There is also growing evidence of other health effects from indoor air pollution – including tuberculosis, cataracts, several other cancers, low birth-weight, stillbirth, and heart disease. Amongst the most convincing health studies are those that document an improvement in health associated with a
reduction in pollution levels. Two studies conducted in south China showed a significant reduction in lung cancer and chronic obstructive pulmonary disease due to the introduction of improved coal stoves in the late 1970s (Lan and others 2002,
Chapman and others 2005). As development progresses, households tend to move to cleaner fuels (Figure 4). This process of moving up the so-called energy ladder is a slow one and households often shift only selected cooking tasks to cleaner but more expensive fuels at first. The recent increase in crude oil prices and the reduction of fuel subsidies for the poor in countries such
as Indonesia and India could force households back down the energy ladder, to more use of biomass fuels.
It is perhaps surprising that biomass stoves contribute to global warming even when the biomass is harvested as a renewable resource and carbon dioxide emissions from the combustion process are offset by the absorption of carbon dioxide during re-growth. One reason is that biomass, particularly wood, is not always harvested renewably, from sources that regrow.
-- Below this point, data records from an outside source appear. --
-- ==== Sys2Proof/Tests/Slice0.lean ====
section
/-! SUPPORT. The model's own tests: the smoke test of WellFormed, every command's decoding shown by a word written
out from the field table of 30_encoding.md R80 and the opcode map R89, one or two single-command tests a
command with values from 95_test_vectors.md and the rules' examples, and for every statement that has
hypotheses a concrete state that meets them. -/

namespace Sys2Proof.Tests

open Sys2Proof Sys2Proof.Machine

/-! ## Well-formedness -/

theorem test_wellFormed_accepts_last_channel : (Instr.smNext 1#4).wellFormed 2 = true := by decide
theorem test_wellFormed_refuses_smNext : (Instr.smNext 2#4).wellFormed 2 = false := by decide
theorem test_wellFormed_refuses_smNextBlk : (Instr.smNextBlk 15#4 1#20).wellFormed 2 = false := by decide
theorem test_wellFormed_refuses_smInit : (Instr.smInit 2#4).wellFormed 2 = false := by decide
theorem test_wellFormed_refuses_smSetTime : (Instr.smSetTime 3#4).wellFormed 2 = false := by decide
theorem test_wellFormed_refuses_smSetTgt : (Instr.smSetTgt 8#4).wellFormed 2 = false := by decide
theorem test_wellFormed_refuses_smCur : (Instr.smCur 2#4).wellFormed 2 = false := by decide

/-! ## Decoding: RSV 63:32, LEN 31:12, CH 11:8, OP 7:0, put together field by field -/

/-- A word of the four fields of R80, most significant first. -/
def word (rsv : BitVec 32) (len : BitVec 20) (ch : BitVec 4) (op : BitVec 8) : Word := rsv ++ (len ++ (ch ++ op))

/-- What an instance with two channels decodes a word to. -/
def dec (w : Word) : Option Instr := (decode 2 w).toOption

theorem test_decode_cbResize : dec (word 0#32 0#20 0b0000#4 0b00000001#8) = some .cbResize := by decide
theorem test_decode_cbPush : dec (word 0#32 0#20 0b0000#4 0b00000010#8) = some .cbPush := by decide
theorem test_decode_cbPushBlk : dec (word 0#32 10#20 0b0000#4 0b00000011#8) = some (.cbPushBlk 10#20) := by decide
theorem test_decode_cbPull : dec (word 0#32 0#20 0b0000#4 0b00000100#8) = some .cbPull := by decide
theorem test_decode_cbPullBlk : dec (word 0#32 1#20 0b0000#4 0b00000101#8) = some (.cbPullBlk 1#20) := by decide
theorem test_decode_cbPullBlkAdd :
    dec (word 0#32 0xFFFFF#20 0b0000#4 0b00000110#8) = some (.cbPullBlkAdd 1048575#20) := by decide
theorem test_decode_cbPullDly : dec (word 0#32 0#20 0b0000#4 0b00000111#8) = some .cbPullDly := by decide
theorem test_decode_cbPullDlyBlk : dec (word 0#32 2#20 0b0000#4 0b00001000#8) = some (.cbPullDlyBlk 2#20) := by decide
theorem test_decode_cbPullDlyBlkI : dec (word 0#32 2#20 0b0000#4 0b00001001#8) = some (.cbPullDlyBlkI 2#20) := by decide
theorem test_decode_cbModDlyBlk : dec (word 0#32 0#20 0b0000#4 0b00001010#8) = some (.cbModDlyBlk 0#20) := by decide
theorem test_decode_cbModDlyBlkD : dec (word 0#32 3#20 0b0000#4 0b00001011#8) = some (.cbModDlyBlkD 3#20) := by decide
theorem test_decode_cbWrDist : dec (word 0#32 0#20 0b0000#4 0b00001100#8) = some .cbWrDist := by decide
theorem test_decode_cbRstRd : dec (word 0#32 0#20 0b0000#4 0b00001101#8) = some .cbRstRd := by decide
theorem test_decode_cfProc : dec (word 0#32 0#20 0b0000#4 0b00100000#8) = some .cfProc := by decide
theorem test_decode_cfProcBlk : dec (word 0#32 0x80000#20 0b0000#4 0b00100001#8) = some (.cfProcBlk 524288#20) := by decide
theorem test_decode_cfSetFreq : dec (word 0#32 0#20 0b0000#4 0b00100010#8) = some .cfSetFreq := by decide
theorem test_decode_cfSetDly : dec (word 0#32 0#20 0b0000#4 0b00100011#8) = some .cfSetDly := by decide
theorem test_decode_cfSetFbk : dec (word 0#32 0#20 0b0000#4 0b00100100#8) = some .cfSetFbk := by decide
theorem test_decode_cfInitFs : dec (word 0#32 0#20 0b0000#4 0b00100101#8) = some .cfInitFs := by decide
theorem test_decode_cfSetTopo : dec (word 0#32 0#20 0b0000#4 0b00100110#8) = some .cfSetTopo := by decide
theorem test_decode_smInit : dec (word 0#32 0#20 0b0001#4 0b00110000#8) = some (.smInit 1#4) := by decide
theorem test_decode_smSetTime : dec (word 0#32 0#20 0b0001#4 0b00110001#8) = some (.smSetTime 1#4) := by decide
theorem test_decode_smSetTgt : dec (word 0#32 0#20 0b0000#4 0b00110010#8) = some (.smSetTgt 0#4) := by decide
theorem test_decode_smNext : dec (word 0#32 0#20 0b0001#4 0b00110011#8) = some (.smNext 1#4) := by decide
theorem test_decode_smCur : dec (word 0#32 0#20 0b0001#4 0b00110100#8) = some (.smCur 1#4) := by decide
/-- R94. -/
theorem test_decode_smNextBlk : dec 0x001E1135#64 = some (.smNextBlk 1#4 481#20) := by decide
theorem test_decode_rejects_reserved :
    decode 2 (word 1#32 0#20 0#4 0x01#8) = .error .reservedField ∧
    decode 2 (word 0#32 1#20 0#4 0x01#8) = .error .reservedField ∧
    decode 2 (word 0#32 0#20 1#4 0x01#8) = .error .reservedField ∧
    decode 2 (word 0#32 0#20 2#4 0x30#8) = .error .reservedField := by decide
theorem test_decode_rejects_illegal :
    decode 2 0#64 = .error .illegalOp ∧ decode 2 0x0E#64 = .error .illegalOp ∧
    decode 2 0x27#64 = .error .illegalOp ∧ decode 2 0xFFFFFFFF00000036#64 = .error .illegalOp := by decide
theorem test_decodeTableWord : decodeTableWord 64 0x135 = some (.smNextBlk 1#4 0#20) := by decide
Another is that some products of incomplete combustion – particularly methane and black carbon particles – are even more powerful greenhouse pollutants than carbon dioxide, and therefore have higher global warming potential. Thus, although biomass fuel used on traditional stoves can sometimes be carbon neutral, the process is not greenhouse gas (GHG) neutral unless the biomass fuel is burnt efficiently and completely.
Depending on assumptions and global warming potentials of the different pollutants involved, improving biomass stoves can
achieve a double benefit in the form of lower GHG emissions and reduced ill-health. Even shifting to clean-burning fossil fuels
could be considered a GHG-reduction measure in places where wood is not harvested renewably, because it reduces emissions of methane and black carbon, as well as of CO2 (Smith and others 2000). This is not to say that the growing risk of global climate change is due to the stoves of the poor.
To blunt global warming, it is the world’s use of fossil fuels that needs to be addressed. However, investments in better energy technologies for the poor offer the possibility of substantial and important benefits aside from GHG reductions, including reduced health risks, saving of women’s time, reduced resource consumption, and other local benefits.